*EXERCISE DETAILS:* Determine which lines of the records include the word "simpa", and copy them.
--- RECORDS SHOWN Enclosed Below ---
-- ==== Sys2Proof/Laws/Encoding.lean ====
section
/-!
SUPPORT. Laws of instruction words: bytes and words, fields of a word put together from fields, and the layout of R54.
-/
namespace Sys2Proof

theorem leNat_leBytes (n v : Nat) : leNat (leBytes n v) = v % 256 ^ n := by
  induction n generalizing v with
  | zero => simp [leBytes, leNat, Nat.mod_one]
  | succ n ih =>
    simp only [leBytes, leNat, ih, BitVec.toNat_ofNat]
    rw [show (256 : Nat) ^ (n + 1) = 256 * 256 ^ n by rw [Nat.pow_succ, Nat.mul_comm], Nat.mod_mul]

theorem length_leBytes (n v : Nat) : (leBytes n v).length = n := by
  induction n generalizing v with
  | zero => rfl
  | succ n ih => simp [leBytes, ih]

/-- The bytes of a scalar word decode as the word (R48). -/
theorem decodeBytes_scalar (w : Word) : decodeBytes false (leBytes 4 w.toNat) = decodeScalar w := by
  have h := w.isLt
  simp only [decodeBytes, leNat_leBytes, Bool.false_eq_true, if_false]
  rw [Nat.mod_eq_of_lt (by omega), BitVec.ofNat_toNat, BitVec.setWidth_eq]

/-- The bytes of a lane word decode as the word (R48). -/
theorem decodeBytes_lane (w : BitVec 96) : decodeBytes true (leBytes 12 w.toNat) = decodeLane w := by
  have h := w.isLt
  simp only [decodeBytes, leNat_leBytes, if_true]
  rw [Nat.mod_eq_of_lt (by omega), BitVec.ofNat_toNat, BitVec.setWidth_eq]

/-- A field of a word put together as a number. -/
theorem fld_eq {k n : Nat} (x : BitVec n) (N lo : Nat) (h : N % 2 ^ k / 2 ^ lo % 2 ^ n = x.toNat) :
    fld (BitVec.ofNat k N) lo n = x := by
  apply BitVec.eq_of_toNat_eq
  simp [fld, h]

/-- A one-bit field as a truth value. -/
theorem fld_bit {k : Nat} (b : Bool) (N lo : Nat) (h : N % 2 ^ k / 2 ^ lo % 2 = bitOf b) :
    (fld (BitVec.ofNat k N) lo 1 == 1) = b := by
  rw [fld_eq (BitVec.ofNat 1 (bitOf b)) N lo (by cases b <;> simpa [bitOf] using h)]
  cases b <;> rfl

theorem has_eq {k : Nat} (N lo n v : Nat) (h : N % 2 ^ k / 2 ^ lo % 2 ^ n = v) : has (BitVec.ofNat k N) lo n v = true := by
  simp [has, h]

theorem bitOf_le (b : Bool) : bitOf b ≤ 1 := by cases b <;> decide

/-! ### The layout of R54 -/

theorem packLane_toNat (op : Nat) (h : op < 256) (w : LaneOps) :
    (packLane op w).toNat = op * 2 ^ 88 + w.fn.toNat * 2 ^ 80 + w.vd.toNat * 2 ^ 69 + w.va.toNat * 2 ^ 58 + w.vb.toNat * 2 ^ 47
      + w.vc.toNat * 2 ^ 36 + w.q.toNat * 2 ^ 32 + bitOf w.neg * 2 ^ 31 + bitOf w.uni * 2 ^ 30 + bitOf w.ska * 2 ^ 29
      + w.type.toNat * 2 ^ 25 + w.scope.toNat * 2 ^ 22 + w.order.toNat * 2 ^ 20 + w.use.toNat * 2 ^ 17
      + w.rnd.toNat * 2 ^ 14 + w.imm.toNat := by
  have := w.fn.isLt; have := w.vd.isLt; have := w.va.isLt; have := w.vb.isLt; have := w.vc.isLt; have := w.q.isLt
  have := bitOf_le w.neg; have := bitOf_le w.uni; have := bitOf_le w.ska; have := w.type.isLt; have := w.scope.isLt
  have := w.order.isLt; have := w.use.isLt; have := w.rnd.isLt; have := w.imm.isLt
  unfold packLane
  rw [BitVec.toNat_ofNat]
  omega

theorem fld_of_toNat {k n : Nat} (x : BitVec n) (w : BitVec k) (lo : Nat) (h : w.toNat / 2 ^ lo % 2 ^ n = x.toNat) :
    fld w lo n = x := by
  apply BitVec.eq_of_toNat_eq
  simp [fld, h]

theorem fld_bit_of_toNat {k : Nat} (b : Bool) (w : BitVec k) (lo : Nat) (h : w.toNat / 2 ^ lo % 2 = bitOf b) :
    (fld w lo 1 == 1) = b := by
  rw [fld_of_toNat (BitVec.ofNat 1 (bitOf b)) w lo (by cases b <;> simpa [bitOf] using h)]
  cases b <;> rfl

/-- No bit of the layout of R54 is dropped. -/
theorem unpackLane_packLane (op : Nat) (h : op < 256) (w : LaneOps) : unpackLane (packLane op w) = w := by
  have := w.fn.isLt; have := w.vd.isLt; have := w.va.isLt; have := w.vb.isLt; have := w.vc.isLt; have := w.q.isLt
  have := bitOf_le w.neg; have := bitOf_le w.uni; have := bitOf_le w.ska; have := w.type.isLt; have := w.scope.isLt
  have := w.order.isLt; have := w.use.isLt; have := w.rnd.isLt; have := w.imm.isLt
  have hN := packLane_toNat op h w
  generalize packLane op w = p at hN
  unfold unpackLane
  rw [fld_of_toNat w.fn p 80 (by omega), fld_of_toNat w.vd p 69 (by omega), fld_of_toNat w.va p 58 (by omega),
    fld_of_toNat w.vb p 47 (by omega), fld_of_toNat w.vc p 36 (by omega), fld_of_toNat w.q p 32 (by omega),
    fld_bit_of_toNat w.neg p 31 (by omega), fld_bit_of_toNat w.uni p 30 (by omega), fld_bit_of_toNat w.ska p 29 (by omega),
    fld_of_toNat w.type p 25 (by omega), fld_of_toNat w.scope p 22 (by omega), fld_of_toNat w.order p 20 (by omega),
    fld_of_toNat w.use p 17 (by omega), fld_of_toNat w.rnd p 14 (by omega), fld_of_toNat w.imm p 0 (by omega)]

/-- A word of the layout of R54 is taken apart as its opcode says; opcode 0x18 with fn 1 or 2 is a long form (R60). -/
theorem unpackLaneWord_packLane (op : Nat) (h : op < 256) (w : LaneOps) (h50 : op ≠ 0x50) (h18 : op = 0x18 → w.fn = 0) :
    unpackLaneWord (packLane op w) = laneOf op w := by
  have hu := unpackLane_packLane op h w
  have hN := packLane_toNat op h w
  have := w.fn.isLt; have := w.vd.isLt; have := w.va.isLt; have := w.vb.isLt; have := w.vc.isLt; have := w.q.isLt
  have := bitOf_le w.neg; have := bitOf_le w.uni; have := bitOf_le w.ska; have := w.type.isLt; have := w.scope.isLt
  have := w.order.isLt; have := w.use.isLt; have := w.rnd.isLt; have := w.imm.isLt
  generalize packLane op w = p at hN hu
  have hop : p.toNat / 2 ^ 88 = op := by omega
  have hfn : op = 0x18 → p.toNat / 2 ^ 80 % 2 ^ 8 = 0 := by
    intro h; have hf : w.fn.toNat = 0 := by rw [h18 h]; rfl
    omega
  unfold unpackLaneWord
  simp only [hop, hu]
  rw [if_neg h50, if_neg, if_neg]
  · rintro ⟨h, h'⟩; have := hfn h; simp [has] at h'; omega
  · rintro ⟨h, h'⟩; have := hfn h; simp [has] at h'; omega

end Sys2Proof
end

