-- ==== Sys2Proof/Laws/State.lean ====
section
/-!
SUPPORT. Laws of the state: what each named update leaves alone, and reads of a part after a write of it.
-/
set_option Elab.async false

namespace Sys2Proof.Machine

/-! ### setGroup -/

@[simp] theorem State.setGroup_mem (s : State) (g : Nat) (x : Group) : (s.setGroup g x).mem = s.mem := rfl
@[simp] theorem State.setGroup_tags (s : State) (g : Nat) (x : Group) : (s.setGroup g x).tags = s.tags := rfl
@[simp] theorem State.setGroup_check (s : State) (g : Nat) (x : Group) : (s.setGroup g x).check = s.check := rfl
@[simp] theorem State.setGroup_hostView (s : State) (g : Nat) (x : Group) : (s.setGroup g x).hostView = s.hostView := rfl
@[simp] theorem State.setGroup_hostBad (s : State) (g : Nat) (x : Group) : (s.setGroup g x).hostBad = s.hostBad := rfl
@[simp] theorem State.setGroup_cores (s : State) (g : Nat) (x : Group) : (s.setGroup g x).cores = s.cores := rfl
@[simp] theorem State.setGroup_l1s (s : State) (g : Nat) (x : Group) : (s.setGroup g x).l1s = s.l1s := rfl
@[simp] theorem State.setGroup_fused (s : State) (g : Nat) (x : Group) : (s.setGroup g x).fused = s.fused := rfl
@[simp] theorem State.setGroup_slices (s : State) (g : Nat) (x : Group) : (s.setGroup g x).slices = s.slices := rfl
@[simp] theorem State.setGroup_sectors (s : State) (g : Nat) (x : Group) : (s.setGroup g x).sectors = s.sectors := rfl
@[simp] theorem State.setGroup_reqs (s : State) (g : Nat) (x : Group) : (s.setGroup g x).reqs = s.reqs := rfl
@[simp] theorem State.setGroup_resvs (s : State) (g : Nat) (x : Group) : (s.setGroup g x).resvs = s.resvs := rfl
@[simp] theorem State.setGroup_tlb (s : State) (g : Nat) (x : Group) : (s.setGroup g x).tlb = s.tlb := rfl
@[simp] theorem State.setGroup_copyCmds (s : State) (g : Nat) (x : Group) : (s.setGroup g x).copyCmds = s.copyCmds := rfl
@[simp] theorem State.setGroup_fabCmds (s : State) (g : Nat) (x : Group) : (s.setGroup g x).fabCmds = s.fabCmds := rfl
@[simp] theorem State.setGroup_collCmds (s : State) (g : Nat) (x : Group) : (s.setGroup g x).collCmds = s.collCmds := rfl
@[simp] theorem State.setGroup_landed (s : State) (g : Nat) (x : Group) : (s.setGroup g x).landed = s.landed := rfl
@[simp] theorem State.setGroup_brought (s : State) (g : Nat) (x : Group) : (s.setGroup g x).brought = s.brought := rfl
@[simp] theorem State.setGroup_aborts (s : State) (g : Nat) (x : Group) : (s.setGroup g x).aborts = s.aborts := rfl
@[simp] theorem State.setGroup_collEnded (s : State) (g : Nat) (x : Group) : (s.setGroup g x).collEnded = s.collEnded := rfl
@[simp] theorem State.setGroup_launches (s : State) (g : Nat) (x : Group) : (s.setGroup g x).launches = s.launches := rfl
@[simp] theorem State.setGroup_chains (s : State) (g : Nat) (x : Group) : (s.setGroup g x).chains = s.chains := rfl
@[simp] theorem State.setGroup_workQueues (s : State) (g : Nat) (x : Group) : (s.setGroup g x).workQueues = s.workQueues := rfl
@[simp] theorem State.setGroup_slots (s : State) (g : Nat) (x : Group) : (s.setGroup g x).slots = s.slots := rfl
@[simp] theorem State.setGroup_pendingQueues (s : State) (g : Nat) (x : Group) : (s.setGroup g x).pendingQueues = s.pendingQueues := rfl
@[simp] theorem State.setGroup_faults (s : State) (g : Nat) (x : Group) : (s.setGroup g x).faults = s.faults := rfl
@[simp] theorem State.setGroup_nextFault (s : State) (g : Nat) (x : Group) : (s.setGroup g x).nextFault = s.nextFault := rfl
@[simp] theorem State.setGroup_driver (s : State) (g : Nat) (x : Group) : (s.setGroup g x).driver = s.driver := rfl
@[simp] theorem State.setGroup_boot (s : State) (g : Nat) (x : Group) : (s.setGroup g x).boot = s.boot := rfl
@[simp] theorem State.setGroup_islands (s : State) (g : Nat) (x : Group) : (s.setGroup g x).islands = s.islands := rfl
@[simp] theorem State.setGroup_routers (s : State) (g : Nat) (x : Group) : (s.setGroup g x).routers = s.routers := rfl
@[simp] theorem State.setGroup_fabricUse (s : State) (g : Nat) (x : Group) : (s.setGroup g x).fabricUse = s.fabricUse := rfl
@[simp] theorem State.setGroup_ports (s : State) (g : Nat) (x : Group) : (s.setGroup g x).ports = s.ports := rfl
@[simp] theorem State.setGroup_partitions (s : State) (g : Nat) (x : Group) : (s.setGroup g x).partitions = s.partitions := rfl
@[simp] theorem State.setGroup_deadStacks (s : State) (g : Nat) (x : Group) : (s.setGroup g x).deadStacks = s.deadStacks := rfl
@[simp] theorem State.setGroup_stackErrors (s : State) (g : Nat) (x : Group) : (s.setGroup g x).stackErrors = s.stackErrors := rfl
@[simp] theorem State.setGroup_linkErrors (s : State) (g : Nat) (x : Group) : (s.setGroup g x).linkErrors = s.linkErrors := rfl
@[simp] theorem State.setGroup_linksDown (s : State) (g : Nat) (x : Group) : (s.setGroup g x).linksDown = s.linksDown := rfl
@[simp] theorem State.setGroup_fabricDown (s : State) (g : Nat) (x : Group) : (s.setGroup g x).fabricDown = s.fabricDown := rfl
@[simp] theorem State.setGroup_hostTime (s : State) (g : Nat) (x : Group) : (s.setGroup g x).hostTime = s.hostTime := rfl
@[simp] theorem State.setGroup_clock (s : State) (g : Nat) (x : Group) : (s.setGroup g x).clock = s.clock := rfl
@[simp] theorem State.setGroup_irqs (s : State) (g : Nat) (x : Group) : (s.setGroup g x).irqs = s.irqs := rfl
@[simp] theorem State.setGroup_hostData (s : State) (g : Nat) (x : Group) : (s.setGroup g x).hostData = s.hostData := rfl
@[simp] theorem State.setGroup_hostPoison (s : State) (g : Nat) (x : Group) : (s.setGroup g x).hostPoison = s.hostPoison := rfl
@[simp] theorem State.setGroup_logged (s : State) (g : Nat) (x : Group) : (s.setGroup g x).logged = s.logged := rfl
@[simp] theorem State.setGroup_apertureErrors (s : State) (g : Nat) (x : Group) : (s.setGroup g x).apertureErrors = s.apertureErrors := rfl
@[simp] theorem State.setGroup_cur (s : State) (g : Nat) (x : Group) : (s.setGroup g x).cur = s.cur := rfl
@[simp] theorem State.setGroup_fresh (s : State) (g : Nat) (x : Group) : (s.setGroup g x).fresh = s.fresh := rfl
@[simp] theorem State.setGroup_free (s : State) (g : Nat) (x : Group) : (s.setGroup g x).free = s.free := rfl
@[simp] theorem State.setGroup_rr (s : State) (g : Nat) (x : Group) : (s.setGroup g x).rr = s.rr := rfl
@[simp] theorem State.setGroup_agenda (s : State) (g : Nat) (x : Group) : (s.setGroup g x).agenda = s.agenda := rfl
--- End of Enclosed RECORDS SHOWN ---
*ANSWER SPACE:*
  rw [fld_eq (BitVec.ofNat 1 (bitOf b)) N lo (by cases b <;> simpa [bitOf] using h)]
  rw [fld_of_toNat (BitVec.ofNat 1 (bitOf b)) w lo (by cases b <;> simpa [bitOf] using h)]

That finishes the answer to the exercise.